“Our current work demonstrates that stimulating remaining stem cells with a drug that mimics the actions of a natural growth substance for marrow stem cells while suppressing the immune system improves the likelihood, quality and speed of recovery in seriously ill severe aplastic anemia patients.” – Danielle Townsley, MD
How was eltrombopag originally considered to be tried in aplastic anemia?
At first, we had only hoped eltrombopag would improve the platelet transfusion frequency in patients who had not adequately responded to immunosuppressive therapy (IST). These refractory patients were continuing to require weekly transfusions for platelets and we hoped to improve their transfusion burden by giving them a drug known to be a growth factor for platelets. To our surprise, we observed not only an improvement in platelet counts but also noticed recovering red and white blood cells numbers. Although the magnitude of the response was somewhat unexpected, it made biological sense because the target of eltrombopag, the MPL receptor, can also be found on blood stem cells.
This new eltrombopag study is for all untreated severe aplastic anemia patients. Did this study evolve from earlier work or was it a freestanding, new point of inquiry?
Very often, new drugs are first tested in scenarios where patients have failed to respond to all other available treatments. So when we see some promise in that setting, the next step is to investigate its activity when added to an established standard therapy, and that is what was done here.
How was the criteria of the three study cohorts determined?
This study was first envisioned with just one cohort – a group of newly diagnosed
severe aplastic anemia patients who received eltrombopag in combination with conventional IST (horse ATG and cyclosporine).
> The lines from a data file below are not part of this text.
/-- VDQNT (05 R126): the table lies at the BASE of t. DESIGN CHOICE (log 64): TRAPV of the ALIGN for it is that BASE, and an
unscaled integer d, for which R126 names no fault, is written by 04 R76. -/
def dqntSpec (t : Tile) (cur : Cur) (d a tb : Fin 32) (md : Mode) : VSpec :=
  let vd := t.vreg d
  let base := fld (t.readS .v tb) 0 22
  let va0 := t.vreg a
  let va := { va0 with r := { va0.r with tbase := base } }
  let m1 := (curMods cur).1
  let n := vd.r.count
  { op := .dqnt, md := md, lat := 5
    bad := vd.badBits || va.badBits || countBad n va m1 || vd.scaled || (va.typed && !va.scaled)
    n := n, dst := vd.r, srcs := [(va, m1)]
    regs := [vd.r, va.r], tabs := [va.r]
    more := if (va.r.fmt = I4A ∨ va.r.fmt = I8A) ∧ base % 4 ≠ 0 ∧ va.typed then some ⟨.align, 0, some (w64 base)⟩ else none
    ivl := wordInterval [vd.r, va.r], real := true, wide := false }

def execVdqnt (d a tb : Fin 32) (md : Mode) (s : State) : Out3 :=
  runWord s { srcs := [.s d, .s a, .s tb] } fun t _ => (dqntSpec t s.cur d a tb md).plan s t

/-! ### Class 0x6: seeds, steps, reductions (05 R127 to R132) -/

def execVrcpe (d a : Fin 32) (s : State) : Out3 := elemWord s .rcpe plainMode 6 .plain true false d [a]
def execVrsqe (d a : Fin 32) (s : State) : Out3 := elemWord s .rsqe plainMode 6 .plain true false d [a]
def execVrcps (d a b : Fin 32) (rnd : Rnd) (s : State) : Out3 := elemWord s .rcps ⟨rnd, false⟩ 5 .plain false false d [a, b]
def execVrsqs (d a b : Fin 32) (rnd : Rnd) (s : State) : Out3 := elemWord s .rsqs ⟨rnd, false⟩ 5 .plain false false d [a, b]
def execVexp2e (d a : Fin 32) (s : State) : Out3 := elemWord s .exp2e plainMode 6 .plain true false d [a]
def execVlog2e (d a : Fin 32) (s : State) : Out3 := elemWord s .log2e plainMode 6 .plain true false d [a]

/-- A reduction (05 R132): the count of d must be 1, and n is the count of a. -/
def reduceSpec (t : Tile) (cur : Cur) (op : VOp) (md : Mode) (lat : Nat) (d a : Fin 32) (b : Option (Fin 32)) : VSpec :=
  let vd := t.vreg d
  let va := t.vreg a
  let vb := (b.map t.vreg).toList
  let m := curMods cur
  let n := va.r.count
  let rs := vd.r :: (va :: vb).map (·.r)
  { op := op, md := md, lat := lat
    bad := vd.badBits || (va :: vb).any VReg.badBits || vd.r.count != 1 || vd.scaled ||
      ((va :: vb).zip [m.1, m.2.1]).any (fun p => countBad n p.1 p.2)
    n := n, dst := vd.r, srcs := (va :: vb).zip [m.1, m.2.1]
    regs := rs, tabs := (va :: vb).map (·.r)
    ivl := wordInterval rs, real := (domainOf (va :: vb)).1, wide := (domainOf (va :: vb)).2 }

def reduceWord (s : State) (op : VOp) (md : Mode) (lat : Nat) (d a : Fin 32) (b : Option (Fin 32)) : Out3 :=
  runWord s { srcs := [.s d, .s a] ++ (b.map Src.s).toList } fun t _ => (reduceSpec t s.cur op md lat d a b).plan s t

def execVsum (d a : Fin 32) (md : Mode) (s : State) : Out3 := reduceWord s .sum md 10 d a none
def execVdot (d a b : Fin 32) (md : Mode) (s : State) : Out3 := reduceWord s .dot md 12 d a (some b)
def execVmaxr (d a : Fin 32) (s : State) : Out3 := reduceWord s .maxr plainMode 8 d a none
def execVminr (d a : Fin 32) (s : State) : Out3 := reduceWord s .minr plainMode 8 d a none

/-! ### Class 0x7: index, fill, copy, partition, gather (05 R133 to R135) -/

/-- VIOTA and VFILL: scalar sources, and no source region. -/
def fillSpec (t : Tile) (lat : Nat) (d : Fin 32) (op : VOp) : VSpec :=
  let vd := t.vreg d
  { op := op, lat := lat
    bad := vd.badBits || vd.scaled
    n := vd.r.count, dst := vd.r, srcs := []
    regs := [vd.r], tabs := []
    ivl := wordInterval [vd.r], real := false, wide := true }

def fillWord (s : State) (lat : Nat) (d : Fin 32) (as : List Src) (op : List W64 → VOp) : Out3 :=
  runWord s { srcs := .s d :: as } fun t v => (fillSpec t lat d (op (v.drop 1))).plan s t

def execViota (d : Fin 32) (a b : Src) (s : State) : Out3 := fillWord s 2 d [a, b] fun v => .iota (nth v 0) (nth v 1)
def execVfill (d : Fin 32) (a : Src) (s : State) : Out3 := fillWord s 1 d [a] fun v => .fill (nth v 0)
def execVcopy (d a : Fin 32) (s : State) : Out3 := elemWord s .copy plainMode 2 .copy false true d [a]

/-- VPART (05 R134). s0 as a list takes no index and is written nowhere (05 R101). DESIGN CHOICE (log 64): the LIST bit of a
d0 to d3, which the word itself sets, is not checked. -/
def partSpec (t : Tile) (ds : List (Fin 32)) (o : Fin 32) : VSpec :=
  let vo := t.vreg o
  let vl := ds.map t.vreg
  let lists := vl.map fun v => { v.r with fmt := I32 }
  let n := vo.r.count
  let rs := vo.r :: lists
  let ivl := wordInterval rs
  { op := .part, lat := 6
    bad := vo.badBits || vl.any VReg.badBits || !vo.eightBit || vl.any (fun v => !v.s0 && v.r.stride != 1)
    n := n, dst := vo.r, srcs := [(vo, noMod)]
    regs := rs, tabs := [], fmts := (vo :: vl).map (·.r.fmt)
    ivl := ivl, real := false, wide := false
    lists := ds.zip ((vl.map (·.w)).zip lists)
    outs := ds.map fun d => (.s d, 6 + ivl * (beatsOf n - 1)) }

def execVpart (d0 d1 d2 d3 o : Fin 32) (s : State) : Out3 :=
  let ds := [d0, d1, d2, d3]
  runWord s { srcs := (ds ++ [o]).map Src.s } fun t _ => (partSpec t ds o).plan s t

/-- Step 1 of 05 R102 for VGATH and VSCAT. -/
def indexedBad (d a l : VReg) : Bool :=
  d.badBits || a.badBits || l.badBits || (!l.s0 && !l.r.list) || (l.typed && l.r.fmt != I32) || a.widthDiffer d ||
    (d.scaled && a.fmtDiffer d)

/-- VGATH (05 R135): the COUNT of d is not used. DESIGN CHOICE (log 64): s0 as d, which names no element (05 R101) and whose
COUNT is not used either, is the region of BASE 0 and STRIDE 0 in bank 0's format. -/
def gathSpec (t : Tile) (cur : Cur) (d a l : Fin 32) : VSpec :=
  let vd := t.vreg d
  let va := t.vreg a
  let vl := t.vreg l
  let n := vl.r.count
  let dst := { vd.r with count := n }
  { op := .gath, lat := 4, bad := indexedBad vd va vl || countBad n vl (curMods cur).2.1
    n := n, dst := dst, srcs := [(vl, (curMods cur).2.1), (va, noMod)]
    regs := [dst, va.r, vl.r], tabs := []
    ivl := 4, real := false, wide := false }

def execVgath (d a l : Fin 32) (s : State) : Out3 :=
  runWord s { srcs := [.s d, .s a, .s l] } fun t _ => (gathSpec t s.cur d a l).plan s t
Eltrombopag was started two weeks after receiving ATG and starting cyclosporine to allow time to recover from the side effects of ATG. When we saw improvement in the complete overall response rate at six months, we used this observation to inform the treatment schedule for the subsequent cohort of patients. For the second cohort, we wondered if less eltrombopag could achieve the same result and stopped administering eltrombopag at three months. However, responses in the second cohort were lower and we determined that a longer treatment period of eltrombopag was needed and perhaps administered without delay. In the third cohort, participants started all three medications immediately and continued the eltrombopag for the entire six months. In each cohort we adjusted the timing of adding eltrombopag to ATG and cyclosporine based on the results of the prior cohort. We call this an adaptive study design – it wasn’t all envisioned at the start.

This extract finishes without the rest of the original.